Iterating that all her needs would be taken care of and that she would be provided vocational training as well, Gaud said it was an honour for Indore that Geeta would be spending some time here.

“Sushma Didi (Sushma Swaraj) has given us the responsibility of taking care of her. We will ensure that we live up to her expectations,” she said.

Also at the function was school education minister Archana Chitnis, accompanied by MLA Usha Thakur and the staff of the institute. Chitnis said it was matter of immense pride that Geeta, who was for long stranded in Pakistan, expressed a desire to come back to India. “After spending a long time in Pakistan, Geeta still wanted to come to India — (this) speaks a lot about our culture and the principles we Indians stand for,” said Chitnis.
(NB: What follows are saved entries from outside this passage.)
-- ==== Sys2Proof/Laws/State.lean ====
section
/-! SUPPORT. What each update of the state leaves alone, field by field, and what is read back after it: fields of
register words, tenants, engines' counters, and the messages to the hosts. -/

namespace Sys2Proof.Machine

/-! Fields of a word. -/

theorem getBits_testBit (w : Word) (lo len i : Nat) :
    (getBits w lo len).testBit i = (decide (i < len) && w.getLsbD (lo + i)) := by
  rw [getBits, Nat.testBit_mod_two_pow, Nat.testBit_div_two_pow, BitVec.getLsbD, Nat.add_comm]

theorem maskOf_getLsbD (lo len i : Nat) :
    (maskOf lo len).getLsbD i = (decide (i < 32) && decide (lo ≤ i) && decide (i < lo + len)) := by
  rw [maskOf, BitVec.getLsbD_ofNat, Nat.testBit_mul_two_pow, Nat.testBit_two_pow_sub_one, Bool.and_assoc]
  by_cases h : i < 32 <;> by_cases h1 : lo ≤ i <;> simp [h, h1]
  omega

theorem setBits_getLsbD (w : Word) (lo len v i : Nat) :
    (setBits w lo len v).getLsbD i
      = if lo ≤ i ∧ i < lo + len then decide (i < 32) && v.testBit (i - lo) else w.getLsbD i := by
  rw [setBits, blend, BitVec.getLsbD_or, BitVec.getLsbD_and, BitVec.getLsbD_and, BitVec.getLsbD_not, maskOf_getLsbD,
    BitVec.getLsbD_ofNat, Nat.testBit_mul_two_pow, Nat.testBit_mod_two_pow]
  by_cases h : i < 32
  · by_cases h1 : lo ≤ i <;> by_cases h2 : i < lo + len <;> simp [h, h1, h2]
    omega
  · have : w.getLsbD i = false := BitVec.getLsbD_of_ge w i (by omega)
    simp [h, this]

/-- A field set reads as the value set. -/
theorem getBits_setBits (w : Word) (lo len v : Nat) (h : lo + len ≤ 32) :
    getBits (setBits w lo len v) lo len = v % 2 ^ len := by
  apply Nat.eq_of_testBit_eq
  intro i
  rw [getBits_testBit, setBits_getLsbD, Nat.testBit_mod_two_pow]
  by_cases hi : i < len
  · rw [if_pos (by omega)]
    have : lo + i < 32 := by omega
    simp [hi, this]
  · simp [hi]

/-- A field set leaves the fields beside it. -/
theorem getBits_setBits_of_disjoint (w : Word) (lo len v lo' len' : Nat) (h : lo' + len' ≤ lo ∨ lo + len ≤ lo') :
    getBits (setBits w lo len v) lo' len' = getBits w lo' len' := by
  apply Nat.eq_of_testBit_eq
  intro i
  rw [getBits_testBit, getBits_testBit, setBits_getLsbD]
  by_cases hi : i < len'
  · rw [if_neg (by omega)]
  · simp [hi]

/-! A message to a host changes the gate, and the record of the sequence series in NVS. -/

/-- The words that show the NVS queue: its level and the page writes refused. -/
def isQueueWord (j : Nat) : Prop := j = F.NVS_QUEUE_LEVEL.key ∨ j = F.NVS_REFUSED_COUNT.key

/-- `u` is `s` but for the gate, the NVS and the words that show its queue. -/
def State.Sent (s u : State) : Prop :=
  ∃ g n r, u = { s with gate := g, nvs := n, regs := r } ∧
    ∀ j, ¬isQueueWord j → Store.get (moduleRst j) r j = s.word j

theorem State.Sent.rfl {s : State} : s.Sent s := ⟨_, _, _, Eq.refl _, fun _ _ => Eq.refl _⟩

theorem State.Sent.trans {s t u : State} (a : s.Sent t) (b : t.Sent u) : s.Sent u := by
  obtain ⟨g, n, r, e, h⟩ := a
  obtain ⟨g', n', r', e', h'⟩ := b
  subst e
  exact ⟨g', n', r', e', fun j hj => (h' j hj).trans (h j hj)⟩

theorem State.sent_ite {s : State} {c : Bool} {f : State → State} (h : ∀ s : State, s.Sent (f s)) :
    s.Sent (if c = true then f s else s) := by
  split
  · exact h s
  · exact .rfl

theorem State.sent_foldl {α : Type} {f : State → α → State} (h : ∀ (s : State) k, s.Sent (f s k)) (r : List α) (s : State) :
    s.Sent (r.foldl f s) := by
  induction r generalizing s with
  | nil => exact .rfl
  | cons k r ih => exact (h s k).trans (ih _)

theorem State.count_sent (s : State) : s.Sent (s.count F.NVS_REFUSED_COUNT) :=
  ⟨_, _, _, Eq.refl _, fun _ hj => Store.get_setAt moduleRst _ _ _ _ |>.trans (if_neg fun e => hj (.inr e))⟩

theorem State.nvsAdmit_sent (s : State) : s.Sent s.nvsAdmit := by
  unfold State.nvsAdmit
  split
  · exact .rfl
  · exact ⟨_, _, _, Eq.refl _, fun _ hj => Store.get_setAt moduleRst _ _ _ _ |>.trans (if_neg fun e => hj (.inl e))⟩

theorem State.nvsAsk_sent (s : State) (x : NvsWrite) (keep : Bool) : s.Sent (s.nvsAsk x keep) := by
  have h : ∀ (u : State) n, u.Sent { u with nvs := n } := fun u n => ⟨_, _, _, Eq.refl _, fun _ _ => Eq.refl _⟩
  unfold State.nvsAsk
  split
  · exact s.count_sent.trans (State.sent_ite fun u => h u _)
  · exact (h s _).trans (State.nvsAdmit_sent _)

theorem State.nvsRecord_sent (s : State) (n : Nat) (bs : List Byte) : s.Sent (s.nvsRecord n bs) := s.nvsAsk_sent _ _

theorem State.recordSeq_sent (s : State) : s.Sent s.recordSeq := by
  unfold State.recordSeq
  dsimp only
  exact State.sent_ite fun s => s.nvsRecord_sent _ _

theorem State.sendB_sent (s : State) (d : NetAddr) (m : HostMsg) : s.Sent (s.sendB d m) := by
  unfold State.sendB
  exact State.sent_ite fun s => State.Sent.trans (t := { s with gate := s.gate.toB d s.hbPort m })
    ⟨_, _, _, Eq.refl _, fun _ _ => Eq.refl _⟩ (State.recordSeq_sent _)

theorem State.toHost_sent (s : State) (h : HostId) (m : HostMsg) : s.Sent (s.toHost h m) := by
  cases h
  · exact ⟨_, _, _, Eq.refl _, fun _ _ => Eq.refl _⟩
  · exact s.sendB_sent _ m

theorem State.answer_sent (s : State) (r : Msg) (m : HostMsg) : s.Sent (s.answer r m) := by
  unfold State.answer
  split
  · exact ⟨_, _, _, Eq.refl _, fun _ _ => Eq.refl _⟩
  · exact s.sendB_sent _ m

theorem State.toHosts_sent (s : State) (m : HostMsg) : s.Sent (s.toHosts m) :=
  (s.toHost_sent .a m).trans (State.toHost_sent _ .b m)

theorem State.sendEvent_sent (s : State) (m : HostMsg) : s.Sent (s.sendEvent m) := by
  unfold State.sendEvent
  exact (State.sent_ite fun s => s.toHost_sent .a m).trans (State.sent_ite fun s => s.toHost_sent .b m)

theorem State.notify_sent (s : State) (c : Nat) (l : List (Nat × Nat)) : s.Sent (s.notify c l) :=
  State.sent_foldl (fun s _ => s.sendEvent_sent _) _ s

theorem State.tell_sent (s : State) (c n : Nat) : s.Sent (s.tell c n) := s.notify_sent _ _

theorem State.reply_sent (s : State) (m : Msg) (b : Bool) (r : Byte) (d : Word) : s.Sent (s.reply m b r d) := by
  unfold State.reply
  dsimp only
  split
  · exact ⟨_, _, _, Eq.refl _, fun _ _ => Eq.refl _⟩
  · exact s.answer_sent _ _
Giving Geeta a warm welcome, the 650 students at the institute were seen carrying ‘Welcome to India’ placards. “The students are very excited with her arrival and stay at the institute. They are curious to know about her experiences,” said Bharat Singh Gaud, nodal officer, department for social justice, who was also present at the function.

Sweet memories

With sweet memories of Pakistan and her experience of staying in Edhi Foundation, Geeta, who arrived at the city on Tuesday, was accompanied by Monica Punjabi Verma, one of the managers of Indore Deaf Bilingual Academy (IBDA).
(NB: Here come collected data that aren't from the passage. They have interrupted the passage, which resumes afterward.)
-- ==== Sys2Proof/Tests/Slice0.lean ====
section
/-! SUPPORT. Tests of the model: ill-formed commands that each check refuses, encodings written out from the spec's tables,
single steps, and states that meet the hypotheses of the statements. -/

namespace Sys2Proof.Tests

open Sys2Proof.Machine

set_option Elab.async false

/-! Helpers. -/

/-- A gate whose submission ring of 16 slots holds a message. -/
def ringed : Gate :=
  ((Gate.reset.setFld F.BAR4_RING_CTRL_EN 1).setFld F.BAR4_SQ_SIZE_SIZE 16).setFld F.BAR4_SQ_TAIL_TAIL 1

/-- A module that is on and enabled, with both gate links up, a message in its submission ring and no tenant. -/
def on : State :=
  let s := { State.reset with power := { State.reset.power with mode := .on }, gate := ringed }
  (((s.setFld F.GTE_STATUS_LINK 3).setBit F.MOD_EN true).setBit F.MOD_STATUS_ENGINES_UP true).setBit F.MOD_STATUS_READY true

/-- A RUNNING tenant 0 in home slot 0 with an execution state. -/
def tenant (c : Core) : Tenant :=
  ({ Tenant.reset with core := c }.setFld F.TEN_CONT_STATE 2).setFld F.TEN_PLACE_SLOT 0

/-- The execution state at cycle 10 of line 0, with a program at 0x200 in work RAM. -/
def prog (hs : List Half) : Core :=
  { Core.reset with
    cpu := { Cpu.reset with pc := 0x200 }
    mem := memPut [] 0x200 (hs.flatMap (leBytes 2))
    now := 10, begun := 1, entered := true, nextRing := 1000, evalNext := 100
    snd := { Sound.reset with ticks := 1 } }

/-- The module with tenant 0 in an execution state. -/
def run (c : Core) : State := on.setTenant 0 (tenant c)

/-- The module with tenant 0 before a program. -/
def cpu (hs : List Half) : State := run (prog hs)

/-- Whether instruction `i` of tenant 0 is ready in the module whose tenant 0 stands before it, and its condition has the
value `c`. -/
def meets (c : Bool) (i : Instr) : Bool :=
  match zencode i with
  | none => false
  | some (a, b) =>
    let s := cpu (a :: b.toList)
    (s.cpuReady 0 i).any fun t =>
      [Cond.al, .cs].any fun cc => ((encodeShort i).map (fun x => x.1) == some cc
        || (encodeLong i).map (fun x => x.1) == some cc) && t.holds (s.geo 0) cc == c

/-- The next state of a command, where it has one. -/
def after (i : Instr) (s : State) : Option State :=
  match exec i s with
  | .next u => some u
  | _ => none

/-- A message of HOST-A about tenant 0 and one about the module. -/
def msg : Msg := ⟨.a, 1, .one, none, none, 0, 7, 0, 0, 0, 0, 0, ⟨false, 0, 0⟩, 0⟩

/-! Well-formed commands. -/

theorem test_wf_short_condition : shortCondOk (.nop 0 .vs) = false := by decide +kernel
theorem test_wf_data_length : dataLenOk (.imageChunk msg 0 0 []) = false := by decide +kernel
theorem test_wf_scrub_address : scrubAddrOk (.scrubRead 0 0x2B0000 .clean) = false := by decide +kernel
theorem test_wf_credit_path : creditPathOk (.creditReturn (.mirror 0 1)) = false := by decide +kernel
theorem test_wf_good : (Instr.add 0 .al 1 2).wf = true := by decide +kernel

/-! Encodings (R113, R114), bit by bit. -/

theorem test_encoding_add : zdecode 0 0b0_000_0010_00_011_101 0 = some (.add 0 .al 3 5) := by decide +kernel
theorem test_encoding_ldiw : zdecode 0 0b1_0000_0000001_0_100 0x1234 = some (.ldiw 0 .al 2 0x1234) := by decide +kernel
theorem test_encoding_bra : zdecode 0 0b0_000_0110_11111110 0 = some (.bra 0 .al 0xFE) := by decide +kernel
theorem test_encoding_reserved : zdecode 0 0b0_000_0000_00001110 0 = none := by decide +kernel

/-! CPU statements: each instruction is ready in some state with its condition true; one with its condition false. -/

theorem test_ready_arithmetic8 : [Instr.add 0 .al 1 2, .adc 0 .al 1 2, .addi 0 .al (.long 3) 7, .inc 0 .al 4].all (meets true)
    = true := by decide +kernel
theorem test_ready_arithmetic16 : [Instr.addw 0 .al 1 2, .mul 0 .al 1 2 3].all (meets true) = true := by decide +kernel
theorem test_ready_moves : [Instr.mov 0 .al 1 2, .ldiw 0 .al 2 0x1234, .sel 0 .al 1 2 3 .cs].all (meets true) = true := by
  decide +kernel
theorem test_ready_select_skipped : meets false (.sel 0 .cs 1 2 3 .al) = true := by decide +kernel
theorem test_ready_condition_false : meets false (.add 0 .cs 1 2) = true := by decide +kernel
theorem test_ready_pointers : [Instr.ldpi 0 .al 1 0x4000, .lea 0 .al 1 6].all (meets true) = true := by decide +kernel
theorem test_ready_loads : [Instr.ld 0 .al 1 (.short 2 true), .pop 0 .al 1].all (meets true) = true := by decide +kernel
theorem test_ready_stores : [Instr.st 0 .al 1 (.long 2 4), .push 0 .al 1].all (meets true) = true := by decide +kernel
theorem test_ready_transfers : [Instr.bra 0 .al 0x10, .call 0 .al (.rel8 4), .ret 0 .al, .dbnz 0 .al 1 0xFFF0].all
    (meets true) = true := by decide +kernel
theorem test_ready_system : [Instr.nop 0 .al, .wait 0 .al, .fence 0 .al, .rtt 0 .al].all (meets true) = true := by
  decide +kernel
theorem test_ready_decimal : [Instr.dajA 0 .al, .addp 0 .al 1 2 3 true].all (meets true) = true := by decide +kernel


/-- The module whose tenant 0 is `f` of the one in an execution state. -/
def runWith (f : Tenant → Tenant) (c : Core) : State := on.setTenant 0 (f (tenant c))

/-- The execution state before a NOP. -/
def idle : Core := prog [0]

/-- Whether event `ev` of tenant 0 is ready and the tenant meets `p`. -/
def due (s : State) (ev : Ev) (p : Tenant → Nat → Bool) : Bool :=
  ((s.tenant 0).ready (s.geo 0) ev).any fun x => x.1.executes && p x.1 x.2

theorem test_ready_reserved : ((cpu [0x000E]).trapReady 0).any (fun t => !t.core.cpu.fT &&
    (t.fetch ((cpu [0x000E]).geo 0)).any fun h => zdecode 0 h.1 h.2 == none) = true := by decide +kernel
theorem test_ready_double_trap : ((run { prog [0x000E] with cpu := { (prog []).cpu with f := 0x40 } }).trapReady 0).any
    (fun t => t.core.cpu.fT) = true := by decide +kernel
theorem test_ready_fetch_fault : ((run { idle with cpu := { idle.cpu with pc := 0xFFFFF0 } }).trapReady 0).any
    (fun t => !t.core.cpu.fT && t.fetch (on.geo 0) == none) = true := by decide +kernel

/-- A tenant whose software source 16 is pending at priority 3. -/
def pending16 (t : Tenant) : Tenant :=
  ((t.setFld ⟨0x8008 / 4, 0, 1⟩ 1).setFld F.IRQ_SWI_SWI 1).setFld (F.IRQ_PRIO_PRIO_LO 8) 3

/-- The CPU with interrupts enabled. -/
def enabled : Core := { idle with cpu := { idle.cpu with f := 0x20 } }

theorem test_ready_interrupt : (((runWith pending16 enabled).tenant 0).atBoundary (on.geo 0)).any
    (fun t => t.interrupt == some (16, 3)) = true := by decide +kernel
theorem test_ready_wait_end :
    let t := (runWith pending16 { enabled with cpu := { enabled.cpu with wait := some 5 } }).tenant 0
    (t.executes && t.wakes && t.ring == none && allEvents.all fun x =>
      match t.due (on.geo 0) x with
      | some c => decide (10 < c)
      | none => true) = true := by decide +kernel
theorem test_ready_boundary : (((cpu [0]).tenant 0).atBoundary ((cpu [0]).geo 0)).isSome = true := by decide +kernel

/-- A tenant whose timer 0 runs on tenant cycles. -/
def timing (t : Tenant) : Tenant := (t.setFld ⟨0x7008 / 4, 0, 1⟩ 1).setFld (F.TMR_CFG_RUN 0) 1

theorem test_ready_timer_wrap : due (runWith (fun t => (timing t).setFld (F.TMR_RELOAD_RELOAD 0) 0) idle) (.timer 0)
    (fun t _ => decide (t.fld (F.TMR_RELOAD_RELOAD 0) ≤ (t.core.timer 0).count.toNat)) = true := by decide +kernel
theorem test_ready_timer_tick : due (runWith (fun t => (timing t).setFld (F.TMR_RELOAD_RELOAD 0) 9) idle) (.timer 0)
    (fun t _ => decide ((t.core.timer 0).count.toNat < t.fld (F.TMR_RELOAD_RELOAD 0))) = true := by decide +kernel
Having spent time two days with Geeta, Punjabi said she is very happy that she is finally in India. Expressing a desire to visit a temple in New Delhi, Punjabi said Geeta was very fond of her place in Pakistan and shared a lot of experiences about the foundation with me.

“Media always reports incidents of forced conversions, but Geeta told me that the foundation where she lived never treated her like an outsider. She was allowed to follow her religion and remained a vegetarian throughout. Infact, dal chawal are her favourite,” she said.

Commenting on whether Geeta was able to recognise her native place, Punjabi said currently she was unable to recall anything as she was very young when she accidentally crossed over to Pakistan, but efforts are own to trace her parents.

Stating that Geeta has very limited knowledge about language and lacks academic education, Punjabi said the first priority of the institute is to provide her basic primary education, so that she is able to communicate with other children residing there.

“At this age, we cannot set big goals for her, but here at IBDA we will impart her skill development knowledge along with basic primary education, so that she can stand on her own feet,” Punjabi said.

According to IBDA officials, Geeta will reside with 600 other deaf and mute children at the institute and that it will help her adapt speedily. It is said Geeta has also expressed a strong desire to meet Salman Khan.